Алиса в ответ пробормотала, что дом напоминает ей Анну Дотрийи.
— Неужели забыла? — проговорила она, стараясь не смотреть в глаза сестре. — Анна Дотрийи? Ее еще звали Анной Австрийской…
Клотильда и правда вспомнила Анну. Дочка генерала, которая перешла к ним в предпоследнем классе. Семья перебралась из Парижа и поселилась в такой же вот заброшенной усадьбе. На одноклассников Анна смотрела свысока, считая их деревенскими пентюхами. Высокая бледнолицая брюнетка, она носила на зубах брекеты — большая редкость в те годы, — из-за которых, разговаривая, постоянно брызгала слюной. Через два месяца, утомившись изображать из себя особу царских кровей, она превратилась в самого верного вассала Клотильды. Впрочем, сейчас старшей сестре меньше всего на свете хотелось обсуждать Анну, и тема угасла, хотя дом и в самом деле удивительно напоминал усадьбу семейства Дотрийи.

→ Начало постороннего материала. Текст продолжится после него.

-- ==== Sys2Proof/Certificates/Slice0/Obligations.lean ====
section
/-! DEFINITION. The statements for the provers. -/

/-- A step of a state whose queue is not empty carries out the command in front. -/
def Obligations.StepRunsFront : Prop :=
  ∀ (c : Sys2Proof.Instr) (rest : List Sys2Proof.Instr) (s : Sys2Proof.Machine.State),
    s.pending = c :: rest → Sys2Proof.Machine.step s = Sys2Proof.Machine.exec c { s with pending := rest }

open Sys2Proof Sys2Proof.Machine Sys2Proof.Claims

/-! ## The Ariust-2 instructions -/

/-- 06 R212: the 16-bit moves and logic operations write gA (NZ where the table says so) and change nothing else but
the PC and the instruction count.
06 R213, R214, R218: the 32-bit and 48-bit logic operations write gD and set NZ; MOVI and SETcc, CSEL and FLAT write
gD and set no flag. -/
def Obligations.MovesLogicAndSelect : Prop :=
  (
    ∀ (s : State) (k : CoreSel) (a b : Fin 16), CanRun s k 2 →
      let c := s.core k
      let x := c.g[a]
      let y := c.g[b]
      let nxt (r : Core) := Host.Outcome.next (coreNext s k (stepped r 2))
      exec (.mov k a b) s = nxt (wr c a y) ∧
      exec (.and16 k a b) s = nxt (wr (nz c (x &&& y)) a (x &&& y)) ∧
      exec (.or16 k a b) s = nxt (wr (nz c (x ||| y)) a (x ||| y)) ∧
      exec (.xor16 k a b) s = nxt (wr (nz c (x ^^^ y)) a (x ^^^ y)) ∧
      exec (.not16 k a b) s = nxt (wr (nz c (~~~y)) a (~~~y)) ∧
      exec (.tst k a b) s = nxt (nz c (x &&& y)) ∧
      exec (.movq k a b) s = nxt (wr c a (BitVec.ofNat 32 b.val)) ∧
      exec (.nopInstruction k) s = nxt c ∧
      exec (.fence k) s = nxt c) ∧
  (
    ∀ (s : State) (k : CoreSel) (d a b cond : Fin 16) (bk : Fin 4) (imm : BitVec 16) (w : Word),
      let c := s.core k
      let x := c.g[a]
      let y := c.g[b]
      let z := imm.setWidth 32
      let logic (r : Word) := wr (nz c r) d r
      let nxt (n : Nat) (r : Core) := Host.Outcome.next (coreNext s k (stepped r n))
      let holds : Bool :=
        (match cond.val % 8 with
          | 0 => c.z
          | 1 => c.c
          | 2 => c.c || c.z
          | 3 => c.n != c.vf
          | 4 => c.z || (c.n != c.vf)
          | 5 => c.n
          | 6 => c.vf
          | _ => false) != decide (8 ≤ cond.val)
      (CanRun s k 4 →
        exec (.aluAnd k d a b) s = nxt 4 (logic (x &&& y)) ∧
        exec (.aluOr k d a b) s = nxt 4 (logic (x ||| y)) ∧
        exec (.aluXor k d a b) s = nxt 4 (logic (x ^^^ y)) ∧
        exec (.aluAndn k d a b) s = nxt 4 (logic (x &&& ~~~y)) ∧
        exec (.andi k d a imm) s = nxt 4 (logic (x &&& z)) ∧
        exec (.ori k d a imm) s = nxt 4 (logic (x ||| z)) ∧
        exec (.xori k d a imm) s = nxt 4 (logic (x ^^^ z)) ∧
        exec (.setcc k d cond) s = nxt 4 (wr c d (if holds then 1 else 0)) ∧
        exec (.csel k d a b cond) s = nxt 4 (wr c d (if holds then x else y)) ∧
        exec (.flat k d a bk) s = nxt 4 (wr c d (c.b[bk] ++ x.setWidth 16))) ∧
      (CanRun s k 6 →
        exec (.andiw k d a w) s = nxt 6 (logic (x &&& w)) ∧
        exec (.movi k d w) s = nxt 6 (wr c d w)))

/-- 06 R200, R212 to R214, R218: every addition and subtraction writes its register with NZCV as R200 says; the compares
set the flags only. -/
def Obligations.AddAndSubtract : Prop :=
  ∀ (s : State) (k : CoreSel) (d a b : Fin 16) (imm : BitVec 16) (w : Word),
    let c := s.core k
    let x := c.g[a]
    let y := c.g[b]
    let i := imm.signExtend 32
    let q := BitVec.ofNat 32 (b.val + 1)
    let add (p r : Word) (cin : Bool) (e : Fin 16) := wr (nzcvAdd c p r cin) e (p + r + (if cin then 1 else 0))
    let sub (p r : Word) (bin : Bool) (e : Fin 16) := wr (nzcvSub c p r bin) e (p - r - (if bin then 1 else 0))
    let nxt (n : Nat) (r : Core) := Host.Outcome.next (coreNext s k (stepped r n))
    (CanRun s k 2 →
      exec (.add k a b) s = nxt 2 (add x y false a) ∧
      exec (.sub k a b) s = nxt 2 (sub x y false a) ∧
      exec (.cmp k a b) s = nxt 2 (nzcvSub c x y false) ∧
      exec (.addq k a b) s = nxt 2 (add x q false a) ∧
      exec (.subq k a b) s = nxt 2 (sub x q false a) ∧
      exec (.neg k a b) s = nxt 2 (sub 0 y false a)) ∧
    (CanRun s k 4 →
      exec (.aluAdd k d a b) s = nxt 4 (add x y false d) ∧
      exec (.aluAdc k d a b) s = nxt 4 (add x y c.c d) ∧
      exec (.aluSub k d a b) s = nxt 4 (sub x y false d) ∧
      exec (.aluSbc k d a b) s = nxt 4 (sub x y c.c d) ∧
      exec (.addi k d a imm) s = nxt 4 (add x i false d) ∧
      exec (.cmpi k a imm) s = nxt 4 (nzcvSub c x i false)) ∧
    (CanRun s k 6 →
      exec (.addiw k d a w) s = nxt 6 (add x w false d) ∧
      exec (.cmpiw k a w) s = nxt 6 (nzcvSub c x w false))

/-- 06 R213, R214: the shifts. The amount of a register shift is gB modulo 256 (of a rotation modulo 32); C is the last
bit shifted out, is unchanged by the amount 0, and from 32 on is 0, or bit 31 of gA for SAR. -/
def Obligations.Shifts : Prop :=
  ∀ (s : State) (k : CoreSel) (d a b : Fin 16) (sh : Fin 32), CanRun s k 4 →
    let c := s.core k
    let x := c.g[a]
    let m := c.g[b].toNat % 256
    let out (n : Nat) (last late : Bool) : Bool := if n = 0 then c.c else if n < 32 then last else late
    let shl (n : Nat) := wr { nz c (x <<< n) with c := out n (x.getLsbD (32 - n)) false } d (x <<< n)
    let shr (n : Nat) := wr { nz c (x >>> n) with c := out n (x.getLsbD (n - 1)) false } d (x >>> n)
    let sar (n : Nat) := wr { nz c (x.sshiftRight n) with c := out n (x.getLsbD (n - 1)) (x.getLsbD 31) } d (x.sshiftRight n)
    let ror (n : Nat) := wr (nz c (x >>> n ||| x <<< (32 - n))) d (x >>> n ||| x <<< (32 - n))
    let nxt (r : Core) := Host.Outcome.next (coreNext s k (stepped r 4))
    exec (.aluShl k d a b) s = nxt (shl m) ∧
    exec (.aluShr k d a b) s = nxt (shr m) ∧
    exec (.aluSar k d a b) s = nxt (sar m) ∧
    exec (.aluRor k d a b) s = nxt (ror (m % 32)) ∧
    exec (.shi k d a sh 0) s = nxt (shl sh.val) ∧
    exec (.shi k d a sh 1) s = nxt (shr sh.val) ∧
    exec (.shi k d a sh 2) s = nxt (sar sh.val) ∧
    exec (.shi k d a sh 3) s = nxt (ror sh.val)

/-- 06 R214: products, quotients and remainders, least and greatest, and the byte swap write gD and set no flag. A zero
divisor gives all ones and leaves gA as the remainder; the most negative number by −1 wraps to itself.
06 R212, R213: bit fields, byte selection and bit counts, bit by bit. A field that does not lie in the word raises
INVALID. -/
def Obligations.MultiplyDivideAndFields : Prop :=
  (
    ∀ (s : State) (k : CoreSel) (d a b : Fin 16), CanRun s k 4 →
      let c := s.core k
      let x := c.g[a]
      let y := c.g[b]
      let nxt (r : Word) := Host.Outcome.next (coreNext s k (stepped (wr c d r) 4))
      exec (.aluMul k d a b) s = nxt (x * y) ∧
      exec (.aluMulhu k d a b) s = nxt ((x.setWidth 64 * y.setWidth 64).extractLsb' 32 32) ∧
      exec (.aluMulhs k d a b) s = nxt ((x.signExtend 64 * y.signExtend 64).extractLsb' 32 32) ∧
      (∃ q, exec (.aluDivu k d a b) s = nxt q ∧ if y = 0 then q = BitVec.allOnes 32 else q.toNat = x.toNat / y.toNat) ∧
      (∃ r, exec (.aluRemu k d a b) s = nxt r ∧ if y = 0 then r = x else r.toNat = x.toNat % y.toNat) ∧
      (∃ q, exec (.aluDivs k d a b) s = nxt q ∧
        if y = 0 then q = BitVec.allOnes 32
        else if x = 0x80000000#32 ∧ y = BitVec.allOnes 32 then q = x
        else q.toInt = x.toInt.tdiv y.toInt) ∧
      (∃ r, exec (.aluRems k d a b) s = nxt r ∧ if y = 0 then r = x else r.toInt = x.toInt.tmod y.toInt) ∧
      (∃ r, exec (.aluMinu k d a b) s = nxt r ∧ r.toNat = min x.toNat y.toNat) ∧
      (∃ r, exec (.aluMaxu k d a b) s = nxt r ∧ r.toNat = max x.toNat y.toNat) ∧
      (∃ r, exec (.aluMins k d a b) s = nxt r ∧ r.toInt = min x.toInt y.toInt) ∧
      (∃ r, exec (.aluMaxs k d a b) s = nxt r ∧ r.toInt = max x.toInt y.toInt) ∧
      exec (.aluBswap k d a) s =
        nxt (x.extractLsb' 0 8 ++ x.extractLsb' 8 8 ++ x.extractLsb' 16 8 ++ x.extractLsb' 24 8)) ∧
  (
    ∀ (s : State) (k : CoreSel) (d a b : Fin 16) (p l1 : Fin 32) (sgn : Bool) (sel : BitVec 16),
      let c := s.core k
      let x := c.g[a]
      let y := c.g[b]
      let l := l1.val + 1
      let nxt (n : Nat) (e : Fin 16) (r : Word) := Host.Outcome.next (coreNext s k (stepped (wr c e r) n))
      (CanRun s k 4 →
        (∃ r, exec (.perm k d a sel) s = nxt 4 d r ∧ ∀ i < 4, r.extractLsb' (8 * i) 8 =
          (let n := (sel.extractLsb' (4 * i) 4).toNat
           if n < 4 then x.extractLsb' (8 * n) 8 else if n < 8 then c.g[d].extractLsb' (8 * (n - 4)) 8 else 0)) ∧
        (if p.val + l ≤ 32 then
          (∃ r, exec (.bfx k d a p l1 sgn) s = nxt 4 d r ∧ ∀ i < 32, r.getLsbD i =
            if i < l then x.getLsbD (p.val + i) else sgn && x.getLsbD (p.val + l - 1)) ∧
          (∃ r, exec (.bfi k d a p l1) s = nxt 4 d r ∧ ∀ i < 32, r.getLsbD i =
            if p.val ≤ i ∧ i < p.val + l then x.getLsbD (i - p.val) else c.g[d].getLsbD i)
        else
          exec (.bfx k d a p l1 sgn) s = .next (s.raise k exnInvalid) ∧
          exec (.bfi k d a p l1) s = .next (s.raise k exnInvalid))) ∧
      (CanRun s k 2 →
        (∃ n, exec (.clz k a b) s = nxt 2 a (BitVec.ofNat 32 n) ∧ n ≤ 32 ∧ (∀ i < n, y.getLsbD (31 - i) = false) ∧
          (n < 32 → y.getLsbD (31 - n) = true)) ∧
        exec (.popc k a b) s = nxt 2 a (BitVec.ofNat 32 ((List.range 32).countP fun i => y.getLsbD i))))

Время от времени к ним заглядывал Франсуа. В комнату не заходил, оставался стоять на пороге, держась за ручку двери, чтобы в случае чего быстренько ее захлопнуть. Он приносил им сандвичи — с каждым разом все более черствые — и консервированный фруктовый компот, знакомый с детства: на десять половинок персика всего пара вишенок. С грустной улыбкой на тонких губах он разглядывал их, как смотрят на аквариумных рыбок. Клотильда знала: бесполезно просить его о чем бы то ни было. Упрямство этого человека уже убило их мать, довело до истерики тетю Фигу, превратило в ничтожество дядю Анри и отравило их собственное детство хроническим колитом, возникшим на нервной почве. Время текло, и к сестрам вновь возвращались полузабытые привычки, заставлявшие постоянно держаться настороже, прислушиваясь к звону бьющейся посуды и другим подозрительным звукам — они на этом собаку съели. Клотильда все пыталась что-то мастерить, хлопотливая, как еще один домашний грызун, искала выход, простукивала стены и, тяжело дыша, пилила пилкой для ногтей дужку замка. Алиса как ни в чем не бывало продолжала воссоздавать призрачное существование семьи Маландрен, разбирала бумаги: школьные табели отдельно, счета за газ отдельно, нотариально заверенные документы — в особую стопку. Дорого она дала бы, лишь бы воочию увидеть, как они с чадами и домочадцами приезжают в усадьбу.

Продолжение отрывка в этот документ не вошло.